#### About this task:
State how many lines in the entries below include the string "isTile", and give nothing beyond that number.

:: Data for review

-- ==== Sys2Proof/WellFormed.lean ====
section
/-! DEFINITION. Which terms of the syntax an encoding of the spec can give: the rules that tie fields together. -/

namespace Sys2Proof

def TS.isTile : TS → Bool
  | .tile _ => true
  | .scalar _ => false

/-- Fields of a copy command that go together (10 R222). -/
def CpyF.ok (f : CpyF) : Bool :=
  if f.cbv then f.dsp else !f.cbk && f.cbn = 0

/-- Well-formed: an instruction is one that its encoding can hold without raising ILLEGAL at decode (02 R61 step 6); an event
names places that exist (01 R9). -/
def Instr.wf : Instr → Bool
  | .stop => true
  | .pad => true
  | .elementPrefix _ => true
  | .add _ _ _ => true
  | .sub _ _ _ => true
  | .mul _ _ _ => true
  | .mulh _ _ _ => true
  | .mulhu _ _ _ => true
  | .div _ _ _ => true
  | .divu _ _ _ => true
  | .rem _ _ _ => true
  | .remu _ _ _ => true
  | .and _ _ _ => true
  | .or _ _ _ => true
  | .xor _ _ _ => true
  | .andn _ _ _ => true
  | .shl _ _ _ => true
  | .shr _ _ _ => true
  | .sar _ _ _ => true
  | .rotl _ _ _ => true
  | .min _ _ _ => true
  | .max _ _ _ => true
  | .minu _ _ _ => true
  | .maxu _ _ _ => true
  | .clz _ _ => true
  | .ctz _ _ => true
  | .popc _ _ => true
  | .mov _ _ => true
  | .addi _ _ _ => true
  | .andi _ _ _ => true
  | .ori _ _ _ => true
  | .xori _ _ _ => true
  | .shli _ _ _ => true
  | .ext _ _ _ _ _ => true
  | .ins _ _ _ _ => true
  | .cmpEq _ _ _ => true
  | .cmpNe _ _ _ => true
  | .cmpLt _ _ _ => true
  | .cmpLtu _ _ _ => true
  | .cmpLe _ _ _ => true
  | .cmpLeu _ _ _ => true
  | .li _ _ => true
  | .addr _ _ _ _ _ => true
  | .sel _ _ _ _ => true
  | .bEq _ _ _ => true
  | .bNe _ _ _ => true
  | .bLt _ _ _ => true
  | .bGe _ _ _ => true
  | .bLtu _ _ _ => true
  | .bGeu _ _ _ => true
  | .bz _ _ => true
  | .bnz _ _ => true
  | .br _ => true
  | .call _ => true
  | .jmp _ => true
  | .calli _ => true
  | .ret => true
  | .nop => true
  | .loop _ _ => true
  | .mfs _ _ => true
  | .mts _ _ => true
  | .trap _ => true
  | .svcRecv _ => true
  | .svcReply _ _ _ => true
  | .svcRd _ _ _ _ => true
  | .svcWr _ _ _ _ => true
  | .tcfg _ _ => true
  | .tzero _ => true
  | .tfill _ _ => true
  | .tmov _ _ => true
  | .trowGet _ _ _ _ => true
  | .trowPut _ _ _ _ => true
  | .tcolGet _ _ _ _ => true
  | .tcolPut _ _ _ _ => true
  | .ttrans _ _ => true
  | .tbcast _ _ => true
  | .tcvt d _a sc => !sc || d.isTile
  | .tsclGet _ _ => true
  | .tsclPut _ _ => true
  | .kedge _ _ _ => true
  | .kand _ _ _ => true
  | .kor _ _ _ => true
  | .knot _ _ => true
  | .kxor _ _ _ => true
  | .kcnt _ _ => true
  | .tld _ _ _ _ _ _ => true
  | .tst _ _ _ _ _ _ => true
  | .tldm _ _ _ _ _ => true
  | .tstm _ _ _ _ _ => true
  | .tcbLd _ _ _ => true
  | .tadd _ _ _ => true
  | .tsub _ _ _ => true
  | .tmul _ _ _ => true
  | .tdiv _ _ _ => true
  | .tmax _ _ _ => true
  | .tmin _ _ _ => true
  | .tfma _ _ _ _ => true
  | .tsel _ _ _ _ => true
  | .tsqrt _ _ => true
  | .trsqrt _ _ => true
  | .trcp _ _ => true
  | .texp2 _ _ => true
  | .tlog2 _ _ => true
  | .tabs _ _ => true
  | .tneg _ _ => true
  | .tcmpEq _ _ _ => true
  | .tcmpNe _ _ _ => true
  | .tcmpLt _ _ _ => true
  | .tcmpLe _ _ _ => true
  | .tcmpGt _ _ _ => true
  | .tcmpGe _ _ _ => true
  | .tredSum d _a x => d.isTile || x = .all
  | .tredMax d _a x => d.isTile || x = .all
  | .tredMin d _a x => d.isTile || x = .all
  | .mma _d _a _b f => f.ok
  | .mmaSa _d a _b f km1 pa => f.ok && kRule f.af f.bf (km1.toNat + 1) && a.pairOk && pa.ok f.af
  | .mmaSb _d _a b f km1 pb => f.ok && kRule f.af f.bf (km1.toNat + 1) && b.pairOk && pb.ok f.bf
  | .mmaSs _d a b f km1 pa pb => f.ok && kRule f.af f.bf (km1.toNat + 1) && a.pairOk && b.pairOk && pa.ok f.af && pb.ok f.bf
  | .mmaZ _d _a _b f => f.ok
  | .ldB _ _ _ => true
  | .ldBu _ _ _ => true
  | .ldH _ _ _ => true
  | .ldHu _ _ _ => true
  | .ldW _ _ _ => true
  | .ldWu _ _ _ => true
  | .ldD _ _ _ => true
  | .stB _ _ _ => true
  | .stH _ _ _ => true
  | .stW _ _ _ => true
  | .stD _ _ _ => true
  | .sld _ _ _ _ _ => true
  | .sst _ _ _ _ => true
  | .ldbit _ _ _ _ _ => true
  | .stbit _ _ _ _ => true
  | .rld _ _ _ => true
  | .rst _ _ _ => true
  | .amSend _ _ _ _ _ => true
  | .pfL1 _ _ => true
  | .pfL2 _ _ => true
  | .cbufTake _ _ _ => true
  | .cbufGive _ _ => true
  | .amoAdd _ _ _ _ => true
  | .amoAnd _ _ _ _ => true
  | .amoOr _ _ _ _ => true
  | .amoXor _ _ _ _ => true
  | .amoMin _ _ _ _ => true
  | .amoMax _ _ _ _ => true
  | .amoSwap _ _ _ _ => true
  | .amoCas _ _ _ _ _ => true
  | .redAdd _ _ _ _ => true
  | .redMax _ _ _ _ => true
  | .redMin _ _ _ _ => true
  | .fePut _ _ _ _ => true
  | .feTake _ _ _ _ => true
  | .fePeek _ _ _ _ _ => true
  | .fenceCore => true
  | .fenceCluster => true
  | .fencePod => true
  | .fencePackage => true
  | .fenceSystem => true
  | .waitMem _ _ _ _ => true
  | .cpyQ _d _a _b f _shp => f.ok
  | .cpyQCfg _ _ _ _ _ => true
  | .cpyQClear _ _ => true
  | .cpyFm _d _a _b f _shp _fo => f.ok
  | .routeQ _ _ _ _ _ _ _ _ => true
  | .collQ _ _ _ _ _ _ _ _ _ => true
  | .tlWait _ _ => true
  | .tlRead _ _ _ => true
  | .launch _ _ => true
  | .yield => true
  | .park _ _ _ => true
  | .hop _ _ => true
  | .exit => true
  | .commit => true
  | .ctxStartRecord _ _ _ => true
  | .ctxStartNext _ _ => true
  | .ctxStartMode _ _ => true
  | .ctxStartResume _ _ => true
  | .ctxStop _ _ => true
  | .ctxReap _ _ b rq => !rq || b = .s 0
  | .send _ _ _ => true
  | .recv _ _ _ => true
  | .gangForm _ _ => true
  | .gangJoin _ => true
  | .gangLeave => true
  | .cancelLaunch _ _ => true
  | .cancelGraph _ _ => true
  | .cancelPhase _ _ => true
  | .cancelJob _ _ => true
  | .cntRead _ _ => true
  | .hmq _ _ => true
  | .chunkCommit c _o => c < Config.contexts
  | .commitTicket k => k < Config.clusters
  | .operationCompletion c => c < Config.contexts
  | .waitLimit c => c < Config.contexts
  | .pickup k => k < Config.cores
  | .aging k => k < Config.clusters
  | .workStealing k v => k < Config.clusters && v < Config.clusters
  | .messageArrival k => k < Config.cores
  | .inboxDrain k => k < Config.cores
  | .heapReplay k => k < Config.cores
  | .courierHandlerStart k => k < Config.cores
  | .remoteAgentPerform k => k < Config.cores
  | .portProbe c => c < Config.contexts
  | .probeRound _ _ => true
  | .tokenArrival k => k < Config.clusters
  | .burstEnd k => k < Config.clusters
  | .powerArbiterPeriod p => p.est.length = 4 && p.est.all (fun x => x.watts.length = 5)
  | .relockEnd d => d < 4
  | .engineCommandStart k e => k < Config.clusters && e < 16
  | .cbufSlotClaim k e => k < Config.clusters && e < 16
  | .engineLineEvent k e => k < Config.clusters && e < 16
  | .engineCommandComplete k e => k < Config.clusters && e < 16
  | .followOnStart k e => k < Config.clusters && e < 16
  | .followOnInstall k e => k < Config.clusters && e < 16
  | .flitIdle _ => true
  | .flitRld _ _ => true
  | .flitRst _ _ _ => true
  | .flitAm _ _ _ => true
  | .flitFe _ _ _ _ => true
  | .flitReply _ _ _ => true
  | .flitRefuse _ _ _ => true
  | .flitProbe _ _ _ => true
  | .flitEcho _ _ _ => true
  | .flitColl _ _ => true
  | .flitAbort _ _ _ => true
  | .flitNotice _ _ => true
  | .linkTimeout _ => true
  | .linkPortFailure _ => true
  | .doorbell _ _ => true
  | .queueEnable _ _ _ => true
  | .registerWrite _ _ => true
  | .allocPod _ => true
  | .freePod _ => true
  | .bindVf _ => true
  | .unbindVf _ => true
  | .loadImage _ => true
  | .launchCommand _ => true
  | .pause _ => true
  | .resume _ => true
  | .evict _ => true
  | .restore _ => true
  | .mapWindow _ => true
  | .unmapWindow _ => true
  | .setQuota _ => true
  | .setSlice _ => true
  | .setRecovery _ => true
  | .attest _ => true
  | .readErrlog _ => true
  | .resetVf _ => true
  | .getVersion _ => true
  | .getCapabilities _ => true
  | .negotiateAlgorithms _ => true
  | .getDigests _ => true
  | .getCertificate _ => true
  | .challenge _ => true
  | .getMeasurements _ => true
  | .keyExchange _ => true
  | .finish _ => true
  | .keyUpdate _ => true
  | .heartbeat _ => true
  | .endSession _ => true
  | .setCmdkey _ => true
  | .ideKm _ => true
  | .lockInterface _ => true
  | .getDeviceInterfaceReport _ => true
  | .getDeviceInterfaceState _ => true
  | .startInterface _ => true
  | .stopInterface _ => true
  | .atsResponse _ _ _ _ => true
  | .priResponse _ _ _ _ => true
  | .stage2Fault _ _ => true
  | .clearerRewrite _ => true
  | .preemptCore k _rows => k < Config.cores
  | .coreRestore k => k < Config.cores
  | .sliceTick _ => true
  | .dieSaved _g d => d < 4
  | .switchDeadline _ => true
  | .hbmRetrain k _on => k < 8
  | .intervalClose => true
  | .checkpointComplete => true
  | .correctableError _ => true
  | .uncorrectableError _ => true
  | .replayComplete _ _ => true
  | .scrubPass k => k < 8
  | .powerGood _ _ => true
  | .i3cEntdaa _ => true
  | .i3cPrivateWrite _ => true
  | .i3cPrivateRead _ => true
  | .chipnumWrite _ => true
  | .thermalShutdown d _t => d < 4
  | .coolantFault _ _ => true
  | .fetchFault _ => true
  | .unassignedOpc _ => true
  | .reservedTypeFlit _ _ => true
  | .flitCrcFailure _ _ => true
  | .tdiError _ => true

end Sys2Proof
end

::::

#### Result of this exercise:
5